* _INSTRUCTIONS TO FOLLOW_:
Reproduce only the top of the records, down to and including the line containing "of a request".

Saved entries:
────────────────────────────────────────

-- ==== Sys2Proof/Machine/State.lean ====
section
/-! DEFINITION. The state of the block as plain data: every register, FIFO, buffer, counter, mode and pin that the
spec gives the part, and the queue of commands that wait. -/

namespace Sys2Proof.Machine

/-- Reasons for a fault of the interface. No meaning of this block answers with one: the spec gives every condition a
status code, a fault source or an event record. `memoryAbsent` stands for an access to an address that does not exist;
the part answers such an access BAD_ADDR (R76), so nothing raises it (safe). -/
inductive Fault where
  | memoryAbsent
  deriving DecidableEq, Repr

/-- Reasons for a refusal of the interface. `notModelled` names a row of the table whose meaning is not written yet;
Dispatch.lean alone answers with it (safe: a run stops there). -/
inductive Refusal where
  | notModelled (mnemonic : String)
  deriving DecidableEq, Repr

/-! ## Time, tickets and host ports (03) -/

/-- The state of one of the 64 tickets (R80). `drop` marks a ticket that RELEASE met while it executed (R74). -/
inductive TicketState where
  | free
  | exec (m : Master) (drop : Bool)
  | ready (m : Master) (since : Nat) (order : Nat)
  deriving DecidableEq, Repr

/-- A response of the device (R72). The CRC is a function of the rest. -/
structure Response where
  rstat : Byte
  ticket : Byte
  seq : BitVec 16
  op : Byte
  info : Word
  data : List Word
  deriving DecidableEq, Repr

/-- One ticket with the response it carries while READY. -/
structure Ticket where
  st : TicketState
  resp : Option Response
  deriving DecidableEq, Repr

/-- A request that holds a ticket and waits for, or is in, execution (R78). `canned` is the outcome of a request
that performs nothing: a cached response, or DUP_CONFLICT (R84). `early` marks a frame answered without execution. -/
structure Request where
  ticket : Fin 64
  op : Byte
  addr : Addr
  len : Byte
  seq : BitVec 16
  payload : Word
  fallTick : Word
  obs : Option Int
  canned : Option Response
  deriving DecidableEq, Repr

/-- One entry of a port's sequence window (R84): the header and CRC of the request, its ticket, and its response
once made. -/
structure WinEntry where
  seq : BitVec 16
  op : Byte
  addr : Addr
  len : Byte
  crc : BitVec 16
  ticket : Fin 64
  held : Bool
  resp : Option Response
  deriving DecidableEq, Repr

/-- What the device sends beside a FETCH or a status (R69, R73). -/
structure PortOut where
  status : List Byte
  fetched : Option Response
  deriving DecidableEq, Repr

/-- One host port (R65). `helloPend` are the answered HELLOs by their SEQ that wait for delivery, `helloDone` the one that takes effect at
the next CS_N fall (R90). -/
structure Port where
  rev : Nat
  quad : Bool
  helloPend : List (BitVec 16 × Nat × Bool)
  helloDone : Option (Nat × Bool)
  cfg : Word
  irqEn : Byte
  sticky : Byte
  cntBusy : BitVec 16
  cntDisc : BitVec 16
  dupConf : BitVec 16
  dupAns : BitVec 16
  retired : BitVec 16
  seqValid : Bool
  seqLast : BitVec 16
  spiMode : Bool
  lastTicket : Byte
  lastSeq : Byte
  window : List WinEntry
  waiting : List Request
  executing : Option (Request × Response)
  out : PortOut
  deriving DecidableEq, Repr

────────────────────────────────────────

* _SOLUTION BELOW_:
-- ==== Sys2Proof/Machine/State.lean ====
section
/-! DEFINITION. The state of the block as plain data: every register, FIFO, buffer, counter, mode and pin that the
spec gives the part, and the queue of commands that wait. -/

namespace Sys2Proof.Machine

/-- Reasons for a fault of the interface. No meaning of this block answers with one: the spec gives every condition a
status code, a fault source or an event record. `memoryAbsent` stands for an access to an address that does not exist;
the part answers such an access BAD_ADDR (R76), so nothing raises it (safe). -/
inductive Fault where
  | memoryAbsent
  deriving DecidableEq, Repr

/-- Reasons for a refusal of the interface. `notModelled` names a row of the table whose meaning is not written yet;
Dispatch.lean alone answers with it (safe: a run stops there). -/
inductive Refusal where
  | notModelled (mnemonic : String)
  deriving DecidableEq, Repr

/-! ## Time, tickets and host ports (03) -/

/-- The state of one of the 64 tickets (R80). `drop` marks a ticket that RELEASE met while it executed (R74). -/
inductive TicketState where
  | free
  | exec (m : Master) (drop : Bool)
  | ready (m : Master) (since : Nat) (order : Nat)
  deriving DecidableEq, Repr

/-- A response of the device (R72). The CRC is a function of the rest. -/
structure Response where
  rstat : Byte
  ticket : Byte
  seq : BitVec 16
  op : Byte
  info : Word
  data : List Word
  deriving DecidableEq, Repr

/-- One ticket with the response it carries while READY. -/
structure Ticket where
  st : TicketState
  resp : Option Response
  deriving DecidableEq, Repr

/-- A request that holds a ticket and waits for, or is in, execution (R78). `canned` is the outcome of a request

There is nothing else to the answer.